Framework Components

Our Framework for Change Data Capture will include below components.
    1. A Relational Table :- To store the meta data.
    2. Mapping, Workflow variables : Variables to store and process latest timestamp of processed records.
    3. A Reusable Expression :- A reusable expression transformation to find latest timestamp of processed records.
    4. Pre, Post Session Command Task :- Command task to collect the meta data.
    5. Reusable Worklet :- Worklet to log the data load details into the relational table.

1. Relational Table

A relation table will be used to store the operational data with the below structure. Data in this table will be retained for historical analysis.
    • ETL_JOB_NAME : ETL job name or Session name.
    • ETL_RUN_DATE : ETL job execution date.
    • DATA_START_TIME : Least timestamp of processed records
    • DATA_END_TIME : Latest timestamp of processed records
    • SRC_TABLE : Source table used in the ETL job.
    • TGT_TABLE : Target table used in the ETL job.
    • ETL_START_TIME : ETL job execution start timestamp.
    • ETL_END_TIME : ETL job execution end timestamp.
    • SRC_RECORD_COUNT : Number of records read from source.
    • INS_RECORD_COUNT : Number of records inserted into target.
    • UPD_RECORD_COUNT : Number of records updated in target.
    • ERR_RECORD_COUNT : Number of records error out in target.
    • ETL_STATUS : ETL Job status, SUCCESS or FAILURE.
    • ETL_CREATE_TIME : Record create timestamp.
    • ETL_UPDATE_TIME : Record update timestamp.

2. Mapping and Workflow Variables

Two mapping variables will be used to capture the least and latest timestamp of the records processed through each data load. These variables hold the time frame of the data processed.
    • $$M_DATA_START_TIME as Date/Time
    • $$M_DATA_END_TIME as Date/Time
Additionally two workflow variables will be used to capture the least and latest timestamp of the records processed through each data load. These variables hold the time frame of the data processed.
    • $$WF_DATA_START_TIME as Date/Time
    • $$WF_DATA_END_TIME as Date/Time
Note : Usage of these variables are described in the implementation Steps.

3. Reusable Expression

A reusable expression will be used to capture the least and latest timestamp of the records processed through each data load.

This expression takes the timestamp column as the input based on which Change Data Capture is setup.

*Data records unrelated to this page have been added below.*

/-- SEGMENT_ACKNOWLEDGEMENT: the other end of a read expects the octets from an offset on; up to 8 segments follow. -/
def execSegmentAcknowledgement (t : Tick) (node : NodeId) (sequence next : Nat) (s : State) :
    Host.Outcome State Fault Refusal :=
  s.boot t node fun s =>
    match s.transfer node sequence with
    | some x =>
      if x.write ∨ next < x.next ∨ x.sent < next then s
      else if next = x.length then (s.dropTransfer node sequence).respond node sequence (oneResult 0)
      else if next = x.next then s
      else
        let to? := min x.length (next + 8128)
        s.putTransfer (s.sendSegments { x with next := next, sent := to?, resends := 0, lastAt := s.now } x.sent to?)
    | none => s

/-- TRANSFER_ABORT from the other end: it changes nothing once the last segment has been applied (R389). -/
def execTransferAbort (t : Tick) (node : NodeId) (sequence _code : Nat) (s : State) : Host.Outcome State Fault Refusal :=
  s.boot t node fun s =>
    match s.transfer node sequence with
    | some x => if x.write ∧ x.next = x.length then s else s.failTransfer x
    | none => s

/-- SEGMENT_RESEND_TIMEOUT: 20 ms without an acknowledgement; after 3 resends the transfer is aborted with 0x50. -/
def execSegmentResendTimeout (t : Tick) (node : NodeId) (sequence : Nat) (s : State) : Host.Outcome State Fault Refusal :=
  s.boot t node fun s =>
    match s.transfer node sequence with
    | some x =>
      if ¬ x.write ∧ x.lastAt + 20 * msTicks ≤ s.now then
        if 3 ≤ x.resends then (s.dropTransfer node sequence).sendAbort node sequence 0x50
        else s.putTransfer (s.sendSegments { x with resends := x.resends + 1, lastAt := s.now } x.next x.sent)
      else s
    | none => s

end Sys2Proof.Machine
end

This expression transformation will find and assign the values to the mapping variables described above.

Below is the expression used in the transformation and the structure of the Reusable Expression Transformation.
    • SETMINVARIABLE($$M_DATA_START_TIME,DATA_TIME)
    • SETMAXVARIABLE($$M_DATA_END_TIME,DATA_TIME)
Informatica reusable transformation

4. Pre and Post Session Command Task

Pre and Post session command task will be used to generate a comma delimited file with session run details. This file will be stored into $PMSourceFileDir\ directory with a name $PMWorkflowName_stat.txt

Note :
  • $PMSourceFileDir, $PMWorkflowName are the session parameter, which gives the source file directory and name of workflow.
  • File name generated will always be <WorkflowName>_stat.txt
The comma delimited file will have the structure as below.
    • ETL Start time
    • ETL End time
    • ETL Job name
    • Source table name
    • Target table name
    • Source record count
    • Records inserted count
    • Records updated count
    • Error record count
    • ETL Job status
We will be using the built-in session parameters to collect session run details.
    • $PMSessionName : Name of the Informatica session.
    • $PMSourceName@TableName : Name of the source table name.
    • $PMTargetName@TableName : Name of the source table name.
    • $PMSourceQualifierName@numAffectedRows : Number of records returned from source.
    • $PMTargetName@numAffectedRows : Number of record inserted/updated into the target table.
    • $PMTargetName@numRejectedRows : Number of records error out in target.
Note : SourceName, TargetName, SourceQualifierName will be replaced by corresponding transformation instance name used in the mapping.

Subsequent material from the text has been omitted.